**Work required**
Wherever the word "generalizing" shows up in the data, report the line it sits in.

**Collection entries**

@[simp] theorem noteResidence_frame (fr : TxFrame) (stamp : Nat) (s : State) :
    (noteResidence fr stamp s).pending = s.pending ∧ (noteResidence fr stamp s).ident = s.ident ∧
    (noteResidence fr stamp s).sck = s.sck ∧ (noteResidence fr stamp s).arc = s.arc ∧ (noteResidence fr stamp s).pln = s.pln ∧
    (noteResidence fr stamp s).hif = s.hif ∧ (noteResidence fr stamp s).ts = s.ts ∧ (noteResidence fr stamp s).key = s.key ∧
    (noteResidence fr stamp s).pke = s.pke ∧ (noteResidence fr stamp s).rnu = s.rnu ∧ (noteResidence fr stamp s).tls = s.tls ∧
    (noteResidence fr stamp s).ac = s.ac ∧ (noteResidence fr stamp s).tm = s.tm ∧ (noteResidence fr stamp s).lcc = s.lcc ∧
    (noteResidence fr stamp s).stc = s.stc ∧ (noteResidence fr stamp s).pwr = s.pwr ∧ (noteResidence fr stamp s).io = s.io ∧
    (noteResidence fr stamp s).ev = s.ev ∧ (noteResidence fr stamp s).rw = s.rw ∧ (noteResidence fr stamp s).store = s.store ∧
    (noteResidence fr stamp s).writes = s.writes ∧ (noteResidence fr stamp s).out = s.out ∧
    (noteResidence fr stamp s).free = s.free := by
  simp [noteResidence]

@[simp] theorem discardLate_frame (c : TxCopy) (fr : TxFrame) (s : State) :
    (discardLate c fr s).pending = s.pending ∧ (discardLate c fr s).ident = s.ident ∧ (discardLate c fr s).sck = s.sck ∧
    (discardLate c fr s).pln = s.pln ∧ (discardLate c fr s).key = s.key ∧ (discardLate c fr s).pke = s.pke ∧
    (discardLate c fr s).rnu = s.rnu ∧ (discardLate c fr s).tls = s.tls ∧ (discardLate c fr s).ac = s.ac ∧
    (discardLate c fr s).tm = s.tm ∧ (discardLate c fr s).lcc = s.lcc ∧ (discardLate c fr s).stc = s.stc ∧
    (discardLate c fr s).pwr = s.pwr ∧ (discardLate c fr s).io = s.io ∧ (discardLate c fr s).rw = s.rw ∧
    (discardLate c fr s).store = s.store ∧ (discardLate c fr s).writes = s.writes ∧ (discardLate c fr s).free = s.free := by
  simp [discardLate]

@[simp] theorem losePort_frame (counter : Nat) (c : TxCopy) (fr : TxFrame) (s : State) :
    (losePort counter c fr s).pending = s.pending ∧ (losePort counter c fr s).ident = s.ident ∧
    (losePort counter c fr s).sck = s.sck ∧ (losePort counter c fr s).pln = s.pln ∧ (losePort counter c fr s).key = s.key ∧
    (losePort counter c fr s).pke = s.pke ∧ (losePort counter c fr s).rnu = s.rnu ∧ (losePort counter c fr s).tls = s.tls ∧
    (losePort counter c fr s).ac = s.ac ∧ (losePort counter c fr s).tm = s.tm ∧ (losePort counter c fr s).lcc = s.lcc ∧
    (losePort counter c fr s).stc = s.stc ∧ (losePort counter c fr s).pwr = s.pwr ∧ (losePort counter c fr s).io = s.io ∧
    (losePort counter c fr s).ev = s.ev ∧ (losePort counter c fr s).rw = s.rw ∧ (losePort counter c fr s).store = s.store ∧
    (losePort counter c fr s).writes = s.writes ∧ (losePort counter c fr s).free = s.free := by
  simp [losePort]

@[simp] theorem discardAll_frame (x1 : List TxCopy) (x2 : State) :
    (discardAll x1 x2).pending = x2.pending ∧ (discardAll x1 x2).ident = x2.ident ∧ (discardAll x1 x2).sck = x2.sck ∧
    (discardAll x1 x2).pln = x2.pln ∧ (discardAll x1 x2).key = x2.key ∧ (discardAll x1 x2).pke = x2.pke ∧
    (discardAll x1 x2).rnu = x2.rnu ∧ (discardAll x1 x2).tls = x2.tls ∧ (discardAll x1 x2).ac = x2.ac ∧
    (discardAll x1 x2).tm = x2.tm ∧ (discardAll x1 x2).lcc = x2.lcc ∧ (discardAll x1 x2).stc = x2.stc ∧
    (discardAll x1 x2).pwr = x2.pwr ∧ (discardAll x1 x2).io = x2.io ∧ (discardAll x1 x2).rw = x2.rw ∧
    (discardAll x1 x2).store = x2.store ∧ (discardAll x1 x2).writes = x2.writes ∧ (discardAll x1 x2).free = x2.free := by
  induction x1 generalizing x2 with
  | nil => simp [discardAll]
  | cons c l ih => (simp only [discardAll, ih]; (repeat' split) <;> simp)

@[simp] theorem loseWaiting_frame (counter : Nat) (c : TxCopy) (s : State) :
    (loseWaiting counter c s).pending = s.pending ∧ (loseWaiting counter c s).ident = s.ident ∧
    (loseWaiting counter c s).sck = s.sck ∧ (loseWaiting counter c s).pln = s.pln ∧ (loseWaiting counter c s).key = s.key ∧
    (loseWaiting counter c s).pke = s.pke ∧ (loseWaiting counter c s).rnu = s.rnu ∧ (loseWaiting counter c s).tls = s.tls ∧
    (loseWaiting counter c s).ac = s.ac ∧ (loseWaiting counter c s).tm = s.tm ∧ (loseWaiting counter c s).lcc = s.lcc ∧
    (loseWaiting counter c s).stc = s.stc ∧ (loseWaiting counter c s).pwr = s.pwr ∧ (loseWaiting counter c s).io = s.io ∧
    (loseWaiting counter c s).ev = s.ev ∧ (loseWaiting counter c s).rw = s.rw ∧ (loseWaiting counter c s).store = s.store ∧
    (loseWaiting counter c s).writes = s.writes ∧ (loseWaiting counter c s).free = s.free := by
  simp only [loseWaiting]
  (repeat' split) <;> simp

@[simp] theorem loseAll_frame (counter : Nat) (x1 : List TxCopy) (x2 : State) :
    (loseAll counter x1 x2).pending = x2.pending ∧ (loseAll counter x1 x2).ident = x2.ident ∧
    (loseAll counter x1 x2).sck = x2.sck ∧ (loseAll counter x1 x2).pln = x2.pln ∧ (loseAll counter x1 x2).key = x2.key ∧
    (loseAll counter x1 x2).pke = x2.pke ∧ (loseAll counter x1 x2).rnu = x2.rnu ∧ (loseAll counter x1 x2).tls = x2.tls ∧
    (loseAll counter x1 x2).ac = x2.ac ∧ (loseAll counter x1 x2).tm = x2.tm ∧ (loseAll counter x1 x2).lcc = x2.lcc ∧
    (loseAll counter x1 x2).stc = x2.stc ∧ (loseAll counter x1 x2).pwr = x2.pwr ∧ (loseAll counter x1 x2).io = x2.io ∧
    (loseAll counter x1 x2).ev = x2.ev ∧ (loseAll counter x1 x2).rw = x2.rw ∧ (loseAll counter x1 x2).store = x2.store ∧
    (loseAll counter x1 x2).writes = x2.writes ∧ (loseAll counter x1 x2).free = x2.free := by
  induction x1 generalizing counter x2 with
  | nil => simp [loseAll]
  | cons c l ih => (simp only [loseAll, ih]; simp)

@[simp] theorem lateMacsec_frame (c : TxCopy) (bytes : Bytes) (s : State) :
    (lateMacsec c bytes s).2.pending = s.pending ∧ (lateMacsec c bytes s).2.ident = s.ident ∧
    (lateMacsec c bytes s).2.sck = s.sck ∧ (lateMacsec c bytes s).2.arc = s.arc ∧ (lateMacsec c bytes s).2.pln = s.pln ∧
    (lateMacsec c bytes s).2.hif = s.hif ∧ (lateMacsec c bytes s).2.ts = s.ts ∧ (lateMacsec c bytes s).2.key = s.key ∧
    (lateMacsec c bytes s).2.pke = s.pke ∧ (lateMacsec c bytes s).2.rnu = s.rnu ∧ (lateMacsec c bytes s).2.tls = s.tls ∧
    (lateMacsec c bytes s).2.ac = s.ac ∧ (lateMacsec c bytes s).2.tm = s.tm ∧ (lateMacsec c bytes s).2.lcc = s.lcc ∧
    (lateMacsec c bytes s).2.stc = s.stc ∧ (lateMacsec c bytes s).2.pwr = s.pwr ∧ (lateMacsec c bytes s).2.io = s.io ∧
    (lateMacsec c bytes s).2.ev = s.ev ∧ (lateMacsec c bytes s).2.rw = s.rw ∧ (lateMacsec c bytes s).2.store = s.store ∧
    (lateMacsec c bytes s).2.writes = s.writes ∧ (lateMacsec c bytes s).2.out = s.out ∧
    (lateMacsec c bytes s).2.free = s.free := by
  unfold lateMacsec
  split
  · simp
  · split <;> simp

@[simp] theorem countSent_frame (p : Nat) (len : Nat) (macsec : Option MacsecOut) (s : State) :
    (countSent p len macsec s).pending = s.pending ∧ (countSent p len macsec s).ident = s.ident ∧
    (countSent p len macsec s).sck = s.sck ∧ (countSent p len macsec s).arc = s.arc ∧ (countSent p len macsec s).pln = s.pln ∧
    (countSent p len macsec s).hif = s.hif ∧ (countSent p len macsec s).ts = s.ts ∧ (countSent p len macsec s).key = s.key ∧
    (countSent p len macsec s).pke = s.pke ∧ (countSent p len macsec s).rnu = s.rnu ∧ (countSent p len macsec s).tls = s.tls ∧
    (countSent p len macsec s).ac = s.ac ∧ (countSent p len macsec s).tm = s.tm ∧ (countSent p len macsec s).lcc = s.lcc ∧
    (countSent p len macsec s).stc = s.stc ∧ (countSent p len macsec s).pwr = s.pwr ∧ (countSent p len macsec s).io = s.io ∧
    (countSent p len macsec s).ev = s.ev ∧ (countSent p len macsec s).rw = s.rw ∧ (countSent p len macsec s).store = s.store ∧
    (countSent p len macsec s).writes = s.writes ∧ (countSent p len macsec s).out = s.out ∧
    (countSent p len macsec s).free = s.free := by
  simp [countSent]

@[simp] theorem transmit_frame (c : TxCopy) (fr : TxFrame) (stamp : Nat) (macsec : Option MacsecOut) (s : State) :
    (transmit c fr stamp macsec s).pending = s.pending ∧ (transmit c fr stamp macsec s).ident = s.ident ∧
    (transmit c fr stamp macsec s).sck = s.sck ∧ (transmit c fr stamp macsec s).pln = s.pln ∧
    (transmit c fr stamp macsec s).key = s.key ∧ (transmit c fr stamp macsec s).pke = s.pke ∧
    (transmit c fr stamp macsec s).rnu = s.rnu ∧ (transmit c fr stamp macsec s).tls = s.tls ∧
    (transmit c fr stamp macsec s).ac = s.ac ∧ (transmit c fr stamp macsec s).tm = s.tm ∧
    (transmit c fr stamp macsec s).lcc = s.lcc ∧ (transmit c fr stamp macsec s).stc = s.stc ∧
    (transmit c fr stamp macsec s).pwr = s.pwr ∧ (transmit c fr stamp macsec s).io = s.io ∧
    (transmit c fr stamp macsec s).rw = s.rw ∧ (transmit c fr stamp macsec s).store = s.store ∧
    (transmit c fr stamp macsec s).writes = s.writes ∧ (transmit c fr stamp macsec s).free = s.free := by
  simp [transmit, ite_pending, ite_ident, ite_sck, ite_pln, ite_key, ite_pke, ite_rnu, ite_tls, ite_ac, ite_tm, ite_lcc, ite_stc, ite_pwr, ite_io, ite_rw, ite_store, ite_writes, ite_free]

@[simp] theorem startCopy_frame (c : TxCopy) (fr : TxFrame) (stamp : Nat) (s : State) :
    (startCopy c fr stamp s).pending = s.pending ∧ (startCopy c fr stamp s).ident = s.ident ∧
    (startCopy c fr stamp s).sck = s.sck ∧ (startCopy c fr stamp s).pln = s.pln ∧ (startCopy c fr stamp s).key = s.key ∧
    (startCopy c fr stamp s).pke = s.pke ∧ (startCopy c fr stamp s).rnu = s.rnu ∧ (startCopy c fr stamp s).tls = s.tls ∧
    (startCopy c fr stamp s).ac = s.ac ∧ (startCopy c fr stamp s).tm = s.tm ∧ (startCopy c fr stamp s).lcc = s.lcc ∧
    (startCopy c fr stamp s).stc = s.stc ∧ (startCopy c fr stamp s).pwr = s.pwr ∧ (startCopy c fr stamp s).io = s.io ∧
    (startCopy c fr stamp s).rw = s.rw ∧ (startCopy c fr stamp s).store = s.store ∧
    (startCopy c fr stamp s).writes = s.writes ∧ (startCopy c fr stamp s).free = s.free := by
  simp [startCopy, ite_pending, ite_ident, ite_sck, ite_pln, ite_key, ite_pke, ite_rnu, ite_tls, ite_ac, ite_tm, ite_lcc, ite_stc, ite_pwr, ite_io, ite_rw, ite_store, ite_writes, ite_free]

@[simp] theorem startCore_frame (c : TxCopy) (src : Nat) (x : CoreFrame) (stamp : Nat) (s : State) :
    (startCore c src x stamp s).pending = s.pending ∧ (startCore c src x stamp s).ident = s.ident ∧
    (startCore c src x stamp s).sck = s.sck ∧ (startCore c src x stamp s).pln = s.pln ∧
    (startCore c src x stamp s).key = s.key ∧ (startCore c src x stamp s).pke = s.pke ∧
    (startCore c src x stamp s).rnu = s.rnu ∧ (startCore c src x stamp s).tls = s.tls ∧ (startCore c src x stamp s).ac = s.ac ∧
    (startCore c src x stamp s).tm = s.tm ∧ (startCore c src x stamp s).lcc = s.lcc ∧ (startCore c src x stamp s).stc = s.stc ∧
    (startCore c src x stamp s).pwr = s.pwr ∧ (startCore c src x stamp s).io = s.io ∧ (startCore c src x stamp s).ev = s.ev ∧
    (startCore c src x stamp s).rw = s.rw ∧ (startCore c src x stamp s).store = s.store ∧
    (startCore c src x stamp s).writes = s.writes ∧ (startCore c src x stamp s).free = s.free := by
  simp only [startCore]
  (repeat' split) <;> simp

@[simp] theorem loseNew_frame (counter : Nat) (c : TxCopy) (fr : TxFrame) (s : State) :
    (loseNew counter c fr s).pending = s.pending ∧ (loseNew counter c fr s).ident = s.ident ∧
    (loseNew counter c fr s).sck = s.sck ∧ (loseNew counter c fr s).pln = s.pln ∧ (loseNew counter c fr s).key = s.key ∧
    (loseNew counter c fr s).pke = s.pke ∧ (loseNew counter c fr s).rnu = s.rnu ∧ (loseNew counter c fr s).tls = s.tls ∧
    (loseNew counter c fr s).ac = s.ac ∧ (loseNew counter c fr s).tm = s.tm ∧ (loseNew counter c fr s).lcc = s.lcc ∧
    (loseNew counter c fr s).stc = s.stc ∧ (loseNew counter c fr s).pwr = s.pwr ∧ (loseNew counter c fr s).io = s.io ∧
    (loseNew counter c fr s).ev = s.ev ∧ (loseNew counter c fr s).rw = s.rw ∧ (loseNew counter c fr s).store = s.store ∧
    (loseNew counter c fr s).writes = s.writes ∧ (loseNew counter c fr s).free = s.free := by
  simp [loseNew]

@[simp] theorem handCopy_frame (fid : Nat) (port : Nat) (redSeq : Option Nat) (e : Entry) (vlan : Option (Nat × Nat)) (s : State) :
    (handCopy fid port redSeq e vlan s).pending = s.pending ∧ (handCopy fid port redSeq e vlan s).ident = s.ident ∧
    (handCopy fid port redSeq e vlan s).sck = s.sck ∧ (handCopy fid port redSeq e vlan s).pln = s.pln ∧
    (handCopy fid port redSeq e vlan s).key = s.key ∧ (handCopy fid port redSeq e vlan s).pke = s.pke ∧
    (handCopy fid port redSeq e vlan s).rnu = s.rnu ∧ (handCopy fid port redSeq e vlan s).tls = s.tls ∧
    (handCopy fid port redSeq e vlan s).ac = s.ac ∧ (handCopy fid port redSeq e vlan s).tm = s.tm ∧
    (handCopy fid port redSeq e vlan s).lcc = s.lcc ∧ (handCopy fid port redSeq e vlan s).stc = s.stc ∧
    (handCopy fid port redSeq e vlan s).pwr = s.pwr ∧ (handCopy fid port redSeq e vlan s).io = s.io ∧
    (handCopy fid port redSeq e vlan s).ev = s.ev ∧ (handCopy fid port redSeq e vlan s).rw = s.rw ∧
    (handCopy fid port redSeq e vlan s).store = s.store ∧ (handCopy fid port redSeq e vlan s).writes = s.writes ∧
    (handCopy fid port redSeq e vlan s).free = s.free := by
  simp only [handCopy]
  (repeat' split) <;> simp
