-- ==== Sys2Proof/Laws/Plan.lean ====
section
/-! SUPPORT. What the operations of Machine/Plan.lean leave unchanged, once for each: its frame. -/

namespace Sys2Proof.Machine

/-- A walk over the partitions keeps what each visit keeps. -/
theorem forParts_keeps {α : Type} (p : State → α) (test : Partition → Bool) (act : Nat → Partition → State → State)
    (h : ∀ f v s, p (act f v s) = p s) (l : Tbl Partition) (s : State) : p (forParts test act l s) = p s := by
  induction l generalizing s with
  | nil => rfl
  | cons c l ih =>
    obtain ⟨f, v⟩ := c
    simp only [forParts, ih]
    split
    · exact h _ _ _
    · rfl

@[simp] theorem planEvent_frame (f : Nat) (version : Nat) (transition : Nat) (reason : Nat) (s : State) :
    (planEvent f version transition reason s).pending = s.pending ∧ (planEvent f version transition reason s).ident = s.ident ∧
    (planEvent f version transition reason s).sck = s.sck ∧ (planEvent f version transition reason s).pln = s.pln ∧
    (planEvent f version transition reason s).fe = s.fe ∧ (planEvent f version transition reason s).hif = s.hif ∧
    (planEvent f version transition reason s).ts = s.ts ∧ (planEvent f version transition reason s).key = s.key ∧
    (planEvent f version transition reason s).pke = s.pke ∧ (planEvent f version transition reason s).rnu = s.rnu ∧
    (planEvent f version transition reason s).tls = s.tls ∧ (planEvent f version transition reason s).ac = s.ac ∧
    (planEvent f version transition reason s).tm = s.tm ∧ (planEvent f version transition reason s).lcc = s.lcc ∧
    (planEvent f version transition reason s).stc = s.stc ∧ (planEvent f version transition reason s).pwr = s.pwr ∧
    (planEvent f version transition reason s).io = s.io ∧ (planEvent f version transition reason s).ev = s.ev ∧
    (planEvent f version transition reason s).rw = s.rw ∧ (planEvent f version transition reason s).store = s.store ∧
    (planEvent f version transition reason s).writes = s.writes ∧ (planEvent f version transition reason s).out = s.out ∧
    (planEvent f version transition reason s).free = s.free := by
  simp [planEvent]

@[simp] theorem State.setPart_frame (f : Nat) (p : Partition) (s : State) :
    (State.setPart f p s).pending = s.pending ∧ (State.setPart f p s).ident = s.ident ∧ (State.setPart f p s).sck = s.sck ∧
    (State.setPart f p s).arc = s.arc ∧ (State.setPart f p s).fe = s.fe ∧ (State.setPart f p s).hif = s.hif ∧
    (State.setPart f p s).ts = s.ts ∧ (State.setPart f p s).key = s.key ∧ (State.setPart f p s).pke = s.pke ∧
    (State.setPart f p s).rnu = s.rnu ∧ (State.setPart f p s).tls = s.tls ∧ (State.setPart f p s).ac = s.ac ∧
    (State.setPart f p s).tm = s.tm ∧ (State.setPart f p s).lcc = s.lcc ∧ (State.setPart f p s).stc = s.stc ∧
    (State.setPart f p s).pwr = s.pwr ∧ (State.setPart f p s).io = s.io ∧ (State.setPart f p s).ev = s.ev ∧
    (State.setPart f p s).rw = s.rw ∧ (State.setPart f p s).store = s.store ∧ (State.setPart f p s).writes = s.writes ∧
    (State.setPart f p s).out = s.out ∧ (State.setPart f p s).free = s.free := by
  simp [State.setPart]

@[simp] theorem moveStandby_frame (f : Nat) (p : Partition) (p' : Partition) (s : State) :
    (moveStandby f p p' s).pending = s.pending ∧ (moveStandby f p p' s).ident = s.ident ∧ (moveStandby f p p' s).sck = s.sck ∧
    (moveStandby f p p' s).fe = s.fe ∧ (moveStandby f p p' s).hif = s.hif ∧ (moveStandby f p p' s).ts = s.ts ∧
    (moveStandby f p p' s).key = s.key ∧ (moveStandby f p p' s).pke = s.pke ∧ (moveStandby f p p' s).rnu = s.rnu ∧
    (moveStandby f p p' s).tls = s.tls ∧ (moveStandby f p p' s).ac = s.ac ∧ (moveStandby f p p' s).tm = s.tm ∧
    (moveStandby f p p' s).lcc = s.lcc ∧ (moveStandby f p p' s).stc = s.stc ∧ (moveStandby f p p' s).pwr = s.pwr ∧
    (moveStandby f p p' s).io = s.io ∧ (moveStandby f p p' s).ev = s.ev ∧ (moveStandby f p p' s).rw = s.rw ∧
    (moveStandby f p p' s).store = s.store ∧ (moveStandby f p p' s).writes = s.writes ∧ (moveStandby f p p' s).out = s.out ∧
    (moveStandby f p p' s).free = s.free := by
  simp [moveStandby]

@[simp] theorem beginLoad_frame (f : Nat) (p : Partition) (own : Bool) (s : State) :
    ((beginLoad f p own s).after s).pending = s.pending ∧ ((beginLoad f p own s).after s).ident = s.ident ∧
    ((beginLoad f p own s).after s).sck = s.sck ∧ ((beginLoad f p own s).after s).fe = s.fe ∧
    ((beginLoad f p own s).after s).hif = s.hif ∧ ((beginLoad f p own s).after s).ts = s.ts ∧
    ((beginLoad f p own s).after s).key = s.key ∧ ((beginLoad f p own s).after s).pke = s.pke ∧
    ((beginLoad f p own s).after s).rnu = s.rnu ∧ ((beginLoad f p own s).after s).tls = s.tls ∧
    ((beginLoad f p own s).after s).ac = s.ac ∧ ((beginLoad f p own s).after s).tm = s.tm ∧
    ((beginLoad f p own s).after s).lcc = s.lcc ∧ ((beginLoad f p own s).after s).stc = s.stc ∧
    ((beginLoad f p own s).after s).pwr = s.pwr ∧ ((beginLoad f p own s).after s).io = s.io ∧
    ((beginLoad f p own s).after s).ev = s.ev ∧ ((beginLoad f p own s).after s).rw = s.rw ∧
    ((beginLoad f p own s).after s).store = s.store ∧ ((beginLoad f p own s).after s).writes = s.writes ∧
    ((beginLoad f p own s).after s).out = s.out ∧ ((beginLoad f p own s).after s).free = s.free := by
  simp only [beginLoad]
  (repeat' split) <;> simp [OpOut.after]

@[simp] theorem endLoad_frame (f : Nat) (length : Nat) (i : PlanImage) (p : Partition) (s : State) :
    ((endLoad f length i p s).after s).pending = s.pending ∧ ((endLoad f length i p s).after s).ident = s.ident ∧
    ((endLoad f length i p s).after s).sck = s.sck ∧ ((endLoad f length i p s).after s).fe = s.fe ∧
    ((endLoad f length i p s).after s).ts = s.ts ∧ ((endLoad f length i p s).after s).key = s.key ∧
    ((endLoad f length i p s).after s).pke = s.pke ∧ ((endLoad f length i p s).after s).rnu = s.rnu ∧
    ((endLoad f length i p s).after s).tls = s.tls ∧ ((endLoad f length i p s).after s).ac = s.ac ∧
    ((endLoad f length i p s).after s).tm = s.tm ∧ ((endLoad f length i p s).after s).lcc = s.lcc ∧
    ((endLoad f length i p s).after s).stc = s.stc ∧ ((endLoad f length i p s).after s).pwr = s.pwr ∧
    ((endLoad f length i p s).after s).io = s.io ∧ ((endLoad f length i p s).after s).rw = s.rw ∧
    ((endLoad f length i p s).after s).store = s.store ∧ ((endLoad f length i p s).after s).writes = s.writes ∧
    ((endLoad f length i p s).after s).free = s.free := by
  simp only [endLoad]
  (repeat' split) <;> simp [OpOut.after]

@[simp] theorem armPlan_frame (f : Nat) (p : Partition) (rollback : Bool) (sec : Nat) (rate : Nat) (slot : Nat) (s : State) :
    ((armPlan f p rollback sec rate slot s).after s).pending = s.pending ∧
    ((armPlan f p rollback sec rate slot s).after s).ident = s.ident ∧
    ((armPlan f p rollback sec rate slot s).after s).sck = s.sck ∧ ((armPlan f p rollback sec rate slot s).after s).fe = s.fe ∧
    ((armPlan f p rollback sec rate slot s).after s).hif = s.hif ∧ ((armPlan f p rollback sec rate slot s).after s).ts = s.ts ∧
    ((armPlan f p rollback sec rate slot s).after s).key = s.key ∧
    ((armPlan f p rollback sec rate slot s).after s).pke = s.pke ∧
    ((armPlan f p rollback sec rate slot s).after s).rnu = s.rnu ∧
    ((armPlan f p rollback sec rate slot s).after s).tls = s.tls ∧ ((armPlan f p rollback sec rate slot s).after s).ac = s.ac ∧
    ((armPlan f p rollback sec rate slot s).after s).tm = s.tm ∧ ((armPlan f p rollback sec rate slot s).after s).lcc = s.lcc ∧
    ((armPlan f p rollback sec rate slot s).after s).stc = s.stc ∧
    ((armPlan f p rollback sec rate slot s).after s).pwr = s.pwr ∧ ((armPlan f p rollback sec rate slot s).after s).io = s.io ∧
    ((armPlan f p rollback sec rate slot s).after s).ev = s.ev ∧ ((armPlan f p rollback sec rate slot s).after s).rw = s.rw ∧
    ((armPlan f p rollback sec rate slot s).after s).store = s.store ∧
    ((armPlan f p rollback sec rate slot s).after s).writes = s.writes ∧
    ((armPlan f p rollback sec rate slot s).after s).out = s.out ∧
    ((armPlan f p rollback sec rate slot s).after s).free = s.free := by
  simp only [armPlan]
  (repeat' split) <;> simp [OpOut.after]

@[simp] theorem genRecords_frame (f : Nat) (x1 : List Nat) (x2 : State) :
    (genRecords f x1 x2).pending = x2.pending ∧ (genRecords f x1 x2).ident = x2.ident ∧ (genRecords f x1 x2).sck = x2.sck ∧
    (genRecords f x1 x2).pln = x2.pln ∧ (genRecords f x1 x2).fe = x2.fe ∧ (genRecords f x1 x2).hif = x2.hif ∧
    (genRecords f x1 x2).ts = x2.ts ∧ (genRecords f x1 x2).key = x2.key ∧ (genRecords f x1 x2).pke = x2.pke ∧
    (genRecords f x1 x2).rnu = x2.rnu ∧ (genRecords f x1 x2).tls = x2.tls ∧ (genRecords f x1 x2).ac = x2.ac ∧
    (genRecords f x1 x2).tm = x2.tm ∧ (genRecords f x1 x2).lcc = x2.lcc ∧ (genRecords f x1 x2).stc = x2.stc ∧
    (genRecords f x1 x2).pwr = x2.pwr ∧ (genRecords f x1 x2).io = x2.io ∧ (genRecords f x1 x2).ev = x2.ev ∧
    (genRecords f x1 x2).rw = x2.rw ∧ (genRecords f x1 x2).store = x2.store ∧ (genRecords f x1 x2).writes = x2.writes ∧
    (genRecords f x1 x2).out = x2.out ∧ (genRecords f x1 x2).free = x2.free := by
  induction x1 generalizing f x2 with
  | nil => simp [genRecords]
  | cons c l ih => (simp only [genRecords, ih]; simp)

**Expected answer**
  induction x1 generalizing x2 with
  induction x1 generalizing counter x2 with
  induction l generalizing s with
  induction x1 generalizing f x2 with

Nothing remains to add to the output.